Днем Андрей долго любовался ими, пытаясь угадать, что за мастер их выдолбил и как они появились в лагере. Заметив его озадаченность, Галина Николаевна поведала следующую историю:
— Как-то весной пришел наниматься к нам в партию рабочий. Лицо землистое, одутловатое, руки ходуном ходят, карандаша удержать не могут. И вот такой говорит: не пожалеете, если возьмете. Только, мол, не трогайте три дня и вволю кормите тушенкой. Что-то в его облике еще внушало доверие, и мы, правда, не без колебаний, решили рискнуть: поверим! В этом ужасном виде вывезли его в поле. Три дня он спал. Изредка пробуждался, чтобы опорожнить очередную банку тушенки, и снова заваливался на жердяные нары в палатке. На четвертый день явился к общему столу, и ложка уже не дрожала в его руке. Потом взялся за топор. Мы и глазом не успели моргнуть, как лагерь был обустроен: столы, скамейки, переносные табуретки, кресла из пней, полочки, вешалки… А еще через неделю на берегу реки, перед глубокой ямой, чтобы можно было плавать, выросла рубленая баня, а в ней каменка, сложенная по-белому. В следующие годы он еще не одну баню поставил. Считай, на каждой новой базе. Мы их муравейниками зовем, так как фамилия рабочего Муравьев.
За столом кроме себя Андрей насчитал девять человек — вот и вся партия.
— А мы вас уже давно ждем, — смеясь черными глазами, говорила Галина Николаевна, сидевшая хозяйкой во главе застолья. — Все жданки съели! — и она вытащила из стоявшего в ногах рюкзака несколько бутылок шампанского. — Специально на этот случай взяли с собой.

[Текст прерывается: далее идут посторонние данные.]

-- ==== Sys2Proof/WellFormed.lean ====
section
/-! DEFINITION. Which operations and script lines are well formed. The operands of `Instr` have exactly the widths of
their fields (R74), so an operand a field cannot carry cannot be written there (U12); the checks are on the numbers of a
script line (R80). -/

namespace Sys2Proof

/-- The edge operand of a script line is a name or a number 4 to 7 (R80). -/
def ScriptEdge.wellFormed : ScriptEdge → Bool
  | .rising | .falling | .high | .low => true
  | .number n => 4 ≤ n && n ≤ 7

/-- A script line's operands are in the ranges of R80; `count` is the number of registered lines when the line is
executed, which the position form of `TICK` must match. -/
def ScriptLine.wellFormed (count : Nat) : ScriptLine → Bool
  | .addTrace pin => pin ≤ 255
  | .addTrig pin edge => pin ≤ 255 && edge.wellFormed
  | .setPeriod period => period < 2 ^ 32
  | .rdSample idx => idx ≤ 65535
  | .tickLines levels => levels.all fun l => l.1 ≤ 255
  | .tickPositions answers => answers.length == count
  | .hwReset | .reset | .start | .isActive | .isDone | .rdPeriod | .rdCount | .dump => true

/-- An operation goes on the command port (R75); the tick alone goes on the strobe (R72). -/
def Instr.isCommand : Instr → Bool
  | .tick => false
  | .addTrace _ | .addTrig _ _ | .setPeriod _ | .reset | .start | .isActive | .isDone | .rdSample _ | .rdPeriod
  | .rdCount => true

end Sys2Proof
end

— Если ради меня, то совсем ни к чему, — густо покраснел Андрей; смутила его не оказанная честь, а то, что сам должен был догадаться привезти шампанское, а он, олух царя небесного, даже помидоров или огурцов не захватил с собой из буфета, чтобы угостить истосковавшихся по свежим овощам геологов. Что ему стоило закатить в вертолет самый крупный арбуз? Как бы он тут, над речным обрывом, был хорош!
Не обратив никакого внимания на его возражения, Галина Николаевна продолжала:
— Андрей — новый член нашего коллектива. Геолог. Прошу любить и жаловать. А теперь вам, Андрей, представляю наших старожилов. Алексей Муравьев, — наклоном головы указала она на сидевшего по левую руку сорокалетнего мужчину с реденькими волосиками на загорелом черепе; Муравьев благожелательно, чуть даже заискивающе улыбнулся Андрею. — Ну, про него я вам все рассказала. Наш Коненков!
— Уж скажете, Галина Николаевна, — польщенно запротестовал Муравьев.
— Рядом с ним — не менее талантливый представитель другого рода деятельности, водитель вездехода Валерий Сбоев.
Сбоев был малого роста, с нулевой стрижкой и черной окладистой бородой, вид его, заключил про себя Андрей, должен был привлекать внимание милиции, и действительно, как выяснилось впоследствии, в аэропортах и на вокзалах к нему постоянно цеплялись люди в штатском и в форме, требуя предъявить документы.
— Терпеть не может Валера прохладной езды, со всякими там ночевками, привалами посреди дороги. Любое расстояние, сто ли, двести ли километров, ему надо проскочить одним махом. Вот и не вылезаем по двадцать пять — тридцать часов из машины. На всех уже живого места нет, а ему хоть бы хны.
— Зато осенью, — показал в простодушной улыбке крепкие молодые зубы Валера, — привозишь в экспедицию один номер от вездехода. За зиму по детальке насобираешь к нему все остальное, и, глядишь, следующим летом опять тащит.
Дальше за вездеходчиком сидел богатырского сложения краснощекий парень, опушенный русой курчавой бородкой, какие наклеиваются киноактерам, играющим в фильмах-сказках русских витязей вроде Руслана.